# Minecraft für PC oder PS4 was lohnt sich mehr ?



## Lucanio12 (7. September 2014)

*Minecraft für PC oder PS4 was lohnt sich mehr ?*

Hallo,

MEin Sytem : GTX 770, Intel I5 4570, 8GB Ram usw. ok das müsste eig. Reichen, aber reicht es auch für die GUTEN Grafik Mods (glaube ja nicht , aber könnt ihr mir da weiter helfen).
Zweite Frage ist : Ist außer der Grafik (mit Mods natürlich) noch ein großer Unterschied zwischen der PS4 und der PC Version ?

Allles klar hoffe Ihr könnt mir da ein wenig weiterhelfen 

MfG


----------



## joneskey98 (7. September 2014)

*AW: Minecraft für PC oder PS4 was lohnt sich mehr ?*

Also ich kann nur sagen nehms für PC. Ich kann mit meiner gtx750 mit Seus v10.1 Ultra shader so bei 45 Fps mit 128x128 Chroma hills Pack. Meine Freund hat ne 770 und nen I5 4590 wenn ich mich recht erinnere. Da läuft das ganze gespann dauerhaft auf 60 mit sehr hoher sichtweite. Wies mit der Modfreundlichkeit auf der Ps4 aussieht weis ich nicht. Aber am Pc kannst du reintun wie du lustig bist.

Gruß.


----------



## Lucanio12 (7. September 2014)

*AW: Minecraft für PC oder PS4 was lohnt sich mehr ?*

Danke, für die Antwort!


----------



## joneskey98 (7. September 2014)

*AW: Minecraft für PC oder PS4 was lohnt sich mehr ?*

Kein ding. Helfe gerne wo ich helfen kann [emoji6]


----------



## Erok (7. September 2014)

*AW: Minecraft für PC oder PS4 was lohnt sich mehr ?*

Moin 

kannst Dir ja erst mal das kostenlose Minetest runter laden am PC und testen, ob es Dir auf dem PC spass macht oder nicht 

Greetz Erok


----------



## PrOXiMATEHD (7. September 2014)

*AW: Minecraft für PC oder PS4 was lohnt sich mehr ?*

Die PC Version ist die mit Abstand beste Version von Minecraft. Dein PC sollte auch Shadermods und Texturepacks locker zum laufen bekommen. 
Die PC Version ist auch immer "aktueller", d.h. sie hat schon neue Updates mit mehr Features erhalten, die auf Konsolen noch nicht verfügbar sind. Zudem ist die Weltgröße auf allen Konsolen begrenzt, während die Welt am PC endlos nachgeneriert wird. Auf dem PC gibt es auch deutlich mehr und bessere Server, die auch viele Mini-/Funspiele anbieten.
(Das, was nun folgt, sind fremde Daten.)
/-- Flaws after the first `n` bytes have been consumed. -/
def dropFlaws (n : Nat) (l : List (Nat × Nat × Half)) : List (Nat × Nat × Half) :=
  (l.filter (fun f => decide (n < f.1 + f.2.1))).map (fun f => (f.1 - n, f.1 + f.2.1 - max n f.1, f.2.2))
/-- The input tile after `i` in ascending order and rotation (R324). -/
def nextInput (map i : Nat) : Nat :=
  ((List.range 4).map (fun d => (i + 1 + d) % 4)).find? (fun t => bitsOf map (2 * t) 2 = 1) |>.getD i
/-- Delivered tiles of the input stream fill the free input tiles in rotation (R324). -/
def veRefill (c : Nat) : Nat → State → State
  | 0, s => s
  | n + 1, s =>
    let k := s.cluster c
    match k.inb.find? (fun b => b.num == k.ve.inStream) with
    | none => s
    | some b =>
      let t := k.ve.nextIn
      match b.tiles with
      | [] => s
      | u :: rest =>
        if (k.ve.tile t).arrived || (k.ve.tile t).held || bitsOf k.ve.tileMap (2 * t) 2 ≠ 1 then s
        else veRefill c n (s.onCluster c (fun k => { k with
          inb := updFirst k.inb (fun x => x.num == b.num) (fun x => { x with tiles := rest, flaws := dropFlaws u.length x.flaws }),
          ve := { (k.ve.onTile t (fun x => { x with mem := MemOps.writeN x.mem 0 (u.take tileSize), arrived := true })) with
            nextIn := nextInput k.ve.tileMap t,
            status := if k.ve.status = stOk then b.status else k.ve.status },
          veRegs := { k.veRegs with
            domFault := k.veRegs.domFault || b.status == stDomainFault || b.flaws.any (fun f => f.2.2 == stDomainFault) } }))
/-- The stream of a buffer has come to its end. -/
def bufEnded (l : List StreamBuf) (num : Nat) : Bool := l.any (fun b => b.num == num && b.ended)
/-- TIN: releases the tile's former unit for refill, which waits for passes that name it, then waits for the next unit
(R162, R179, R324); a stream that has ended brings none (R314). -/
def veTin (c : Nat) (f : VEWord) (s : State) : VeRes :=
  let t := bitsOf f.imm.toNat 0 2
  let k := (s.cluster c).ve
  if (k.tile t).held && k.ru.names t then veStall c s
  else
    let s1 := veRefill c 4 (s.onVe c (fun k => k.onTile t (fun x => { x with held := false })))
    if (((s1.cluster c).ve).tile t).arrived then
      veSet c (fun k => k.onTile t (fun x => { x with arrived := false, held := true })) s1
    else if bufEnded (s1.cluster c).inb (s1.cluster c).ve.inStream then .bad s1
    else veStall c s1
/-- The bytes that a buffer holds. -/
def StreamBuf.size (b : StreamBuf) : Nat := (b.tiles.map List.length).foldl (· + ·) 0
/-- The flaws of some pieces that start at a byte. -/
def flawsOf : Nat → List (List Byte × Half) → List (Nat × Nat × Half)
  | _, [] => []
  | n, p :: r => (if p.2 = stOk then [] else [(n, p.1.length, p.2)]) ++ flawsOf (n + p.1.length) r
/-- The first status that is not OK. -/
def firstBad : List Half → Half
  | [] => stOk
  | st :: r => if st = stOk then firstBad r else st
/-- A unit of some pieces, each with its status, added to a stream's buffer at an endpoint. -/
def outPieces (ep num : Nat) (l : List (List Byte × Half)) (bufs : List StreamBuf) : List StreamBuf :=
  let tile := l.flatMap (·.1)
  let st := firstBad (l.map (·.2))
  if bufs.any (·.num == num) then
    updFirst bufs (·.num == num) (fun b => { b with
      tiles := b.tiles ++ [tile], status := if b.status = stOk then st else b.status,
      flaws := b.flaws ++ flawsOf b.size l })
  else bufs ++ [{ num := num, ep := ep, tiles := [tile], status := st, ended := false, flaws := flawsOf 0 l }]
/-- Bytes handed over to a write stream by its endpoint, with the status of what was handed before. -/
def outPut (num : Nat) (tile : List Byte) (st : Half) (l : List StreamBuf) : List StreamBuf := outPieces 6 num [(tile, st)] l
/-- TOUT: hands an output tile to the output stream; waits for passes that name it, and for the tile's own drain (DESIGN CHOICE, log entry
184). -/
def veTout (c : Nat) (f : VEWord) (s : State) : VeRes :=
  let t := bitsOf f.imm.toNat 0 2
  let k := (s.cluster c).ve
  if k.ru.names t || (k.tile t).draining then veStall c s
  else veSet c (fun k => { (k.onTile t (fun x => { x with draining := true })) with
      drains := k.drains ++ [t] })
    (s.onCluster c (fun q => { q with
      outUnit := kset q.outUnit k.outStream 2,
      outb := outPut k.outStream (MemOps.readN (k.tile t).mem 0 tileSize) k.status q.outb }))

/-- Instruction `i` of the cluster's instruction memory. -/
def VeSt.instr (k : VeSt) (i : Nat) : Dword := (kget k.imem i).getD 0
/-- The place after the ENDL that closes a body begun before `pc`. -/
def afterEndl (k : VeSt) : Nat → Nat → Nat → Option Nat
  | 0, _, _ => none
  | n + 1, pc, depth =>
    let op := veOp (k.instr pc)
    if op = 0xF1 then (if depth = 0 then some (pc + 1) else afterEndl k n (pc + 1) (depth - 1))
    else afterEndl k n (pc + 1) (if op = 0xF0 then depth + 1 else depth)
/-- LOOP: 0 skips the body; nesting past 4 levels or a body without its ENDL breaks R182. -/
def veLoop (c : Nat) (f : VEWord) (s : State) : VeRes :=
  let n := bitsOf f.imm.toNat 0 13
  let k := (s.cluster c).ve
  if n = 0 then
    match afterEndl k 8192 (k.pc + 1) 0 with
    | some p => .go (s.onVe c (fun k => { k with pc := p }))
    | none => .bad s
  else if 4 ≤ k.loops.length then .bad s
  else .go (s.onVe c (fun k => { k with pc := k.pc + 1, loops := (k.pc + 1, n) :: k.loops }))
/-- ENDL: back to the body while iterations are left. -/
def veEndl (c : Nat) (_f : VEWord) (s : State) : VeRes :=
  match (s.cluster c).ve.loops with
  | [] => .bad s
  | (p, n) :: r =>
    if n ≤ 1 then .go (s.onVe c (fun k => { k with pc := k.pc + 1, loops := r }))
    else .go (s.onVe c (fun k => { k with pc := p, loops := (p, n - 1) :: r }))
/-- SKA and SKN: skip where any, or none, of a mask's bits are set. -/
def veSkip (any : Bool) (c : Nat) (f : VEWord) (s : State) : VeRes :=
  let n := f.imm.toNat
  .go (s.onVe c (fun k =>
    { k with pc := if decide (k.mr (bitsOf n 8 3) ≠ 0) = any then k.pc + 1 + bitsOf n 0 8 else k.pc + 1 }))
/-- SKA. -/
def veSka (c : Nat) (f : VEWord) (s : State) : VeRes := veSkip true c f s
/-- SKN. -/
def veSkn (c : Nat) (f : VEWord) (s : State) : VeRes := veSkip false c f s
/-- END: the command completes with its status (R162, R185). Passes still queued stay until RU_PASS runs them or the next command discards
them (DESIGN CHOICE, log entry 184). -/
def veEnd (c : Nat) (_f : VEWord) (s : State) : VeRes :=
  .fin (s.onCluster c (fun k => { k with
    veRegs := { k.veRegs with
      lastStatus := k.ve.status, lastTag := k.ve.tag, count := k.veRegs.count + 1, busy := false },
    inb := k.inb.filter (fun b => !(b.num == k.ve.inStream && b.tiles.isEmpty)),
    outb := if k.ve.status = stOk then k.outb else updAll k.outb (fun b => b.num == k.ve.outStream)
      (fun b => { b with
        status := if b.status = stOk then k.ve.status else b.status,
        flaws := if b.status = stOk then [(0, b.size, k.ve.status)] else b.flaws }) }))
Die Konsolenvarianten unterstützen glaube ich auch keine Mods; zumindest wüsste ich nicht wie man das auf einem geschlossenen System wie der PS4 installieren sollte. Und gerade Mods können das Spiel nochmal richtig interessant werden lassen.

Wenn ein solch potenter PC bereit steht würde ich Minecraft auf jeden Fall am PC spielen.


----------



## SirBullyyy (7. September 2014)

*AW: Minecraft für PC oder PS4 was lohnt sich mehr ?*

Nachdem ich gesehen habe das im Xbox Store (wird im PS4 Store auch so sein) Texturepacks und Skins gegen Geld verkauft werden, hol dir die PC -Version, da kannste Texturepacks und Skins einspielen wie du willst.
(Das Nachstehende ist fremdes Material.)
-- ==== Sys2Proof/Machine/ArrayExec.lean ====
section
/-! DEFINITION. The array commands on their clusters (R142 to R155): streams, statuses, registers. -/

namespace Sys2Proof.Machine

/-- The cluster exists, is powered and takes commands (R29, R557). -/
def State.clusterUp (s : State) (c : Nat) : Bool :=
  decide (c < 8) && s.rot.dcpReady && s.power.mode == .active && (s.svc ⟨.cluster, c⟩ == .inService || s.svc ⟨.cluster, c⟩ == .moving)
/-- The bytes an endpoint holds from a stream. -/
def bufBytes (l : List StreamBuf) (num : Nat) : List Byte := (l.filter (fun b => b.num == num)).flatMap (fun b => b.tiles.flatten)
/-- The status an endpoint holds for a stream. -/
def bufStatus (l : List StreamBuf) (num : Nat) : Half := ((l.find? (fun b => b.num == num)).map (·.status)).getD stOk
/-- The flaws of a stream's buffer. -/
def bufFlaws (l : List StreamBuf) (num : Nat) : List (Nat × Nat × Half) := ((l.find? (fun b => b.num == num)).map (·.flaws)).getD []
/-- Some bytes of a stream's buffer were refused. -/
def bufRefused (l : List StreamBuf) (num : Nat) : Bool := bufStatus l num == stDomainFault || (bufFlaws l num).any (fun f => f.2.2 == stDomainFault)
/-- The first `n` bytes of a stream consumed; the rest stays as one unit. -/
def bufTake (l : List StreamBuf) (num n : Nat) : List StreamBuf :=
  let rest := (bufBytes l num).drop n
  let l' := l.filter (fun b => !(b.num == num))
  if rest.isEmpty then l'
  else l' ++ [{ num := num, ep := ((l.find? (fun b => b.num == num)).map (·.ep)).getD 0, tiles := [rest], status := bufStatus l num, ended := bufEnded l num, flaws := dropFlaws n (bufFlaws l num) }]
/-- What is left of a stream's banks dropped: its command has ended (R146). -/
def bufFree (l : List StreamBuf) (num : Nat) : List StreamBuf := l.filter (fun b => !(b.num == num))
/-- The leading units of a buffer that lie within its first `n` bytes, as bytes, and the others. -/
def wholeTiles : Nat → List (List Byte) → List Byte × List (List Byte)
  | _, [] => ([], [])
  | n, t :: r => if t.length ≤ n then let q := wholeTiles (n - t.length) r; (t ++ q.1, q.2) else ([], t :: r)
/-- The banks of a stream that lie within its first `n` bytes released; the stream's status stays. -/
def bufRelease (num n : Nat) (l : List StreamBuf) : List StreamBuf :=
  updFirst l (·.num == num) (fun b =>
    let q := wholeTiles n b.tiles
    { b with tiles := q.2, flaws := dropFlaws q.1.length b.flaws })
/-- The bytes of those banks. -/
def bufReleased (num n : Nat) (l : List StreamBuf) : List Byte :=
  match l.find? (·.num == num) with | some b => (wholeTiles n b.tiles).1 | none => []

/-- The registers after an array command completes. -/
def arrFinish (w : List Byte) (st : Half) (poison : Bool) (r : ArrRegs) : ArrRegs :=
  { r with
    lastStatus := st, poison := r.poison || poison, eccUe := r.eccUe || st == stIntegrityFail,
    domFault := r.domFault || st == stDomainFault, busy := false,
    lastTag := BitVec.ofNat 32 (fld w 0x1C 4), count := r.count + 1 }

/-- The code lines that the array has read, when so many bytes of both streams have come: the lines of the start phase, then
for each slice whose activations are there its codebook line and its code lines (R144 to R147). -/
def arrRead (w : List Byte) (codes acts : Nat) : Nat :=
  min (min (codes / 512) (arrHeadLines w + acts / (arrTokens w * 1024) * (1 + arrBcols w))) (arrCodeBytes w / 512)
/-- The bytes of the activation slices whose fill the array has begun, and so ended, when it has read so many lines (R146). -/
def arrFilled (w : List Byte) (lines : Nat) : Nat := cdiv (lines - arrHeadLines w) (1 + arrBcols w) * arrTokens w * 1024
/-- The array goes on as far as its banks let it (R144 to R154): a stream that ends short of the bytes the command needs is a
fault in the DCP (R314); with a line or row that has not come the array waits, and the banks it has read are released (R146); otherwise the
command consumes its streams, drains its outputs and completes with the first invalid input's status, or INTEGRITY_FAIL for
an error of its own stores. -/
def arrGo (c : Nat) (s : State) : State :=
  let k := s.cluster c
  match k.arrRun with
  | none => s
  | some r =>
    let w := r.word
    let code := fld w 0x10 2
    let act := fld w 0x12 2
    let out := fld w 0x14 2
    let codes := r.codes ++ bufBytes k.inb code
    let acts := r.acts ++ bufBytes k.inb act
    if (codes.length < arrCodeBytes w && bufEnded k.inb code) || (acts.length < arrActBytes w && bufEnded k.inb act) then
      dcpFault (planDone (.cluster c) stBadFormat (s.onCluster c (fun k => { k with
        arr := arrFinish w stBadFormat false k.arr, arrRun := none, inb := bufFree (bufFree k.inb code) act, outb := outPut out [] stBadFormat k.outb })))
    else if codes.length < arrCodeBytes w ∨ acts.length < arrActBytes w then
      let n := arrRead w codes.length acts.length
      let nc := 512 * n - r.codes.length
      let na := arrFilled w n - r.acts.length
      s.onCluster c (fun k => { k with
        arr := { k.arr with
          busy := true, curMode := BitVec.ofNat 2 (arrMode w), domFault := k.arr.domFault || bufRefused k.inb code || bufRefused k.inb act },
        arrRun := some { r with codes := r.codes ++ bufReleased code nc k.inb, acts := r.acts ++ bufReleased act na k.inb },
        inb := bufRelease act na (bufRelease code nc k.inb) })
    else
      let st := firstBad [bufStatus k.inb code, bufStatus k.inb act, if r.ecc then stIntegrityFail else stOk]
      planDone (.cluster c) st (s.onCluster c (fun k => { k with
        arr := { arrFinish w st (arrAnyPoison w acts) k.arr with
          curMode := BitVec.ofNat 2 (arrMode w), eccUe := k.arr.eccUe || r.ecc,
          domFault := k.arr.domFault || bufRefused k.inb code || bufRefused k.inb act },
        arrRun := none, outUnit := kset k.outUnit out 1,
        inb := bufFree (bufFree k.inb code) act,
        outb := outPut out (arrDrain w codes acts) st k.outb }))

/-- MATMUL (R137 to R155): a malformed word completes with BAD_FORMAT and is a fault in the DCP; an empty command
completes with OK and writes nothing; any other command begins, and goes on as far as its banks let it. A command that waits
goes on from where it stands. A cluster that runs another unit's command takes no array command (R160, R231). DESIGN CHOICE
(log entry 141): CUR_MODE keeps the mode of the last command when none runs. -/
def execMatmul (c : Nat) (w0 : List Byte) (ecc : Bool) (s : State) : Host.Outcome State Fault Refusal :=
  let w := fit 32 w0
  let k := s.cluster c
  let out := fld w 0x14 2
  if !s.clusterUp c || k.veRegs.busy || k.scan.busy then .next s
  else if k.arrRun.isSome then .next (arrGo c s)
  else if (arrWordFail w).isSome then
    .next (dcpFault (planDone (.cluster c) stBadFormat (s.onCluster c (fun k => { k with
      arr := arrFinish w stBadFormat false k.arr, outb := outPut out [] stBadFormat k.outb }))))
  else if arrEmpty w then
    .next (planDone (.cluster c) stOk (s.onCluster c (fun k => { k with arr := arrFinish w stOk false k.arr })))
  else .next (arrGo c (s.onCluster c (fun k => { k with arrRun := some { word := w, ecc := ecc, codes := [], acts := [] } })))

/-- ARRAY_STALL (R147): the cycles are counted, STALLED is set, no result changes. -/
def execArrayStall (c : Nat) (cycles : Nat) (s : State) : Host.Outcome State Fault Refusal :=
  if s.clusterUp c then
    .next (s.onCluster c (fun k => { k with
      arr := { k.arr with stalled := true, stall := k.arr.stall + BitVec.ofNat 64 cycles } }))
  else .next s

end Sys2Proof.Machine
end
Die Konsolen Version ist sehr eingeschränkt und eben auf den Store angewießen.


----------



## Invisiblo (7. September 2014)

*AW: Minecraft für PC oder PS4 was lohnt sich mehr ?*

Alleine wegen der Mods musst du schon die PC-Version nehmen.


----------



## Caun (7. September 2014)

Würde ich halt nach entscheiden wo deine freunde drauf zocken


----------



## RavionHD (17. September 2014)

*AW: Minecraft für PC oder PS4 was lohnt sich mehr ?*

Natürlich PC, schon allein aufgrund der viel größeren Community und der Modding Möglichkeiten.


----------



## Matze287 (15. Oktober 2014)

Nimm auf jeden Fall die Pc-Version lohnt sich mehr


----------



## xNoVoLiNE (15. Oktober 2014)

Würdest du ein Auto (Minecraft) mit Reifen (PC) oder ohne Reifen (PS4) kaufen?

Möchtest du noch Nitro (Mods), was nur Sinn macht, wenn du Reifen hast?


----------